= Duty to retreat =

Legal requirement

In law, the duty to retreat, or requirement of safe retreat, is a legal requirement in some jurisdictions that a threatened person cannot harm another in self-defense (especially lethal force) when it is possible instead to retreat to a place of safety. This requirement contrasts with some other jurisdictions to stand one's ground, meaning being allowed to defend one's self instead of retreating.
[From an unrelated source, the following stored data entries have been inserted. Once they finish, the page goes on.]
@[simp] theorem State.answeredKeepingErr_cfg (d : Word) : (s.answeredKeepingErr d).cfg = s.cfg := rfl
@[simp] theorem State.answeredKeepingErr_v (d : Word) : (s.answeredKeepingErr d).v = s.v := rfl
@[simp] theorem State.answeredKeepingErr_n (d : Word) : (s.answeredKeepingErr d).n = s.n := rfl
@[simp] theorem State.answeredKeepingErr_k (d : Word) : (s.answeredKeepingErr d).k = s.k := rfl
@[simp] theorem State.answeredKeepingErr_w (d : Word) : (s.answeredKeepingErr d).w = s.w := rfl
@[simp] theorem State.answeredKeepingErr_z (d : Word) : (s.answeredKeepingErr d).z = s.z := rfl
@[simp] theorem State.answeredKeepingErr_orth (d : Word) : (s.answeredKeepingErr d).orth = s.orth := rfl
@[simp] theorem State.answeredKeepingErr_hv (d : Word) : (s.answeredKeepingErr d).hv = s.hv := rfl
@[simp] theorem State.answeredKeepingErr_tb (d : Word) : (s.answeredKeepingErr d).tb = s.tb := rfl
@[simp] theorem State.answeredKeepingErr_tcount (d : Word) : (s.answeredKeepingErr d).tcount = s.tcount := rfl
@[simp] theorem State.answeredKeepingErr_err (d : Word) : (s.answeredKeepingErr d).err = s.err := rfl
@[simp] theorem State.answeredKeepingErr_errcmd (d : Word) : (s.answeredKeepingErr d).errcmd = s.errcmd := rfl
@[simp] theorem State.answeredKeepingErr_gmem (d : Word) : (s.answeredKeepingErr d).gmem = s.gmem := rfl
@[simp] theorem State.answeredKeepingErr_hmem (d : Word) : (s.answeredKeepingErr d).hmem = s.hmem := rfl
@[simp] theorem State.answeredKeepingErr_tmem (d : Word) : (s.answeredKeepingErr d).tmem = s.tmem := rfl
@[simp] theorem State.answeredKeepingErr_cmd (d : Word) : (s.answeredKeepingErr d).cmd = s.cmd := rfl
@[simp] theorem State.answeredKeepingErr_din (d : Word) : (s.answeredKeepingErr d).din = s.din := rfl
@[simp] theorem State.answeredKeepingErr_response (d : Word) : (s.answeredKeepingErr d).response = some { errcode := 0, dout := d } := rfl
@[simp] theorem State.answeredKeepingErr_host (d : Word) : (s.answeredKeepingErr d).host = s.host := rfl

@[simp] theorem State.accept_cfg (c d : Word) (rest : List HostEvent) : (s.accept c d rest).cfg = s.cfg := rfl
@[simp] theorem State.accept_v (c d : Word) (rest : List HostEvent) : (s.accept c d rest).v = s.v := rfl
@[simp] theorem State.accept_n (c d : Word) (rest : List HostEvent) : (s.accept c d rest).n = s.n := rfl
@[simp] theorem State.accept_k (c d : Word) (rest : List HostEvent) : (s.accept c d rest).k = s.k := rfl
@[simp] theorem State.accept_w (c d : Word) (rest : List HostEvent) : (s.accept c d rest).w = s.w := rfl
@[simp] theorem State.accept_z (c d : Word) (rest : List HostEvent) : (s.accept c d rest).z = s.z := rfl
@[simp] theorem State.accept_orth (c d : Word) (rest : List HostEvent) : (s.accept c d rest).orth = s.orth := rfl
@[simp] theorem State.accept_hv (c d : Word) (rest : List HostEvent) : (s.accept c d rest).hv = s.hv := rfl
@[simp] theorem State.accept_tb (c d : Word) (rest : List HostEvent) : (s.accept c d rest).tb = s.tb := rfl
@[simp] theorem State.accept_tcount (c d : Word) (rest : List HostEvent) : (s.accept c d rest).tcount = s.tcount := rfl
@[simp] theorem State.accept_err (c d : Word) (rest : List HostEvent) : (s.accept c d rest).err = s.err := rfl
@[simp] theorem State.accept_errcmd (c d : Word) (rest : List HostEvent) : (s.accept c d rest).errcmd = s.errcmd := rfl
@[simp] theorem State.accept_gmem (c d : Word) (rest : List HostEvent) : (s.accept c d rest).gmem = s.gmem := rfl
@[simp] theorem State.accept_hmem (c d : Word) (rest : List HostEvent) : (s.accept c d rest).hmem = s.hmem := rfl
@[simp] theorem State.accept_tmem (c d : Word) (rest : List HostEvent) : (s.accept c d rest).tmem = s.tmem := rfl
@[simp] theorem State.accept_cmd (c d : Word) (rest : List HostEvent) : (s.accept c d rest).cmd = c := rfl
@[simp] theorem State.accept_din (c d : Word) (rest : List HostEvent) : (s.accept c d rest).din = d := rfl
@[simp] theorem State.accept_response (c d : Word) (rest : List HostEvent) : (s.accept c d rest).response = s.response := rfl
@[simp] theorem State.accept_host (c d : Word) (rest : List HostEvent) : (s.accept c d rest).host = rest := rfl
It is a specific component which sometimes appears in the criminal defense of self-defense, and which must be addressed if criminal defendants are to prove that their conduct was justified. Depending on the state the criminal defendants have to prove a minimal time period of safe retreat.

==English law==
In English law the focus of the test is whether the defendant is acting reasonably in the particular situation. There is no specific requirement that a person must retreat in anticipation of an attack. Although some withdrawal would be useful evidence to prove that the defendant did not want to fight, not every defendant is able to escape. In R v Bird the defendant was physically attacked, and reacted instinctively and immediately without having the opportunity to retreat. Had there been a delay in the response, the reaction might have appeared more revenge than self-defense.

===Carrying weapons===
As to carrying weapons in anticipation of an attack, Evans v Hughes held that for a defendant to justify his possession of a metal bar on a public highway, he had to show that there was an imminent particular threat affecting the particular circumstances in which the weapon was carried. Similarly, in Taylor v Mucklow a building owner was held to be using an unreasonable degree of force in carrying a loaded airgun against a builder who was demolishing a new extension because his bills were unpaid. More dramatically, in AG's Reference (No 2 of 1983) Lord Lane held that a defendant who manufactured ten petrol bombs to defend his shop during the Toxteth riots could set up the defense of showing that he possessed an explosive substance "for a lawful purpose" if he could establish that he was acting in self-defense to protect himself or his family or property against an imminent and apprehended attack by means which he believed to be no more than reasonably necessary to meet the attack.

==United States law==

Stand your ground law and duty to retreat by US jurisdiction

Most U.S. jurisdictions have a stand-your-ground law or apply what is known as the castle doctrine, whereby a threatened person need not retreat within their own dwelling or place of work. Sometimes this has been the result of court rulings that one need not retreat in a place where one has a special right to be. In other states, this has been accomplished by statute, such as that suggested by the Model Penal Code.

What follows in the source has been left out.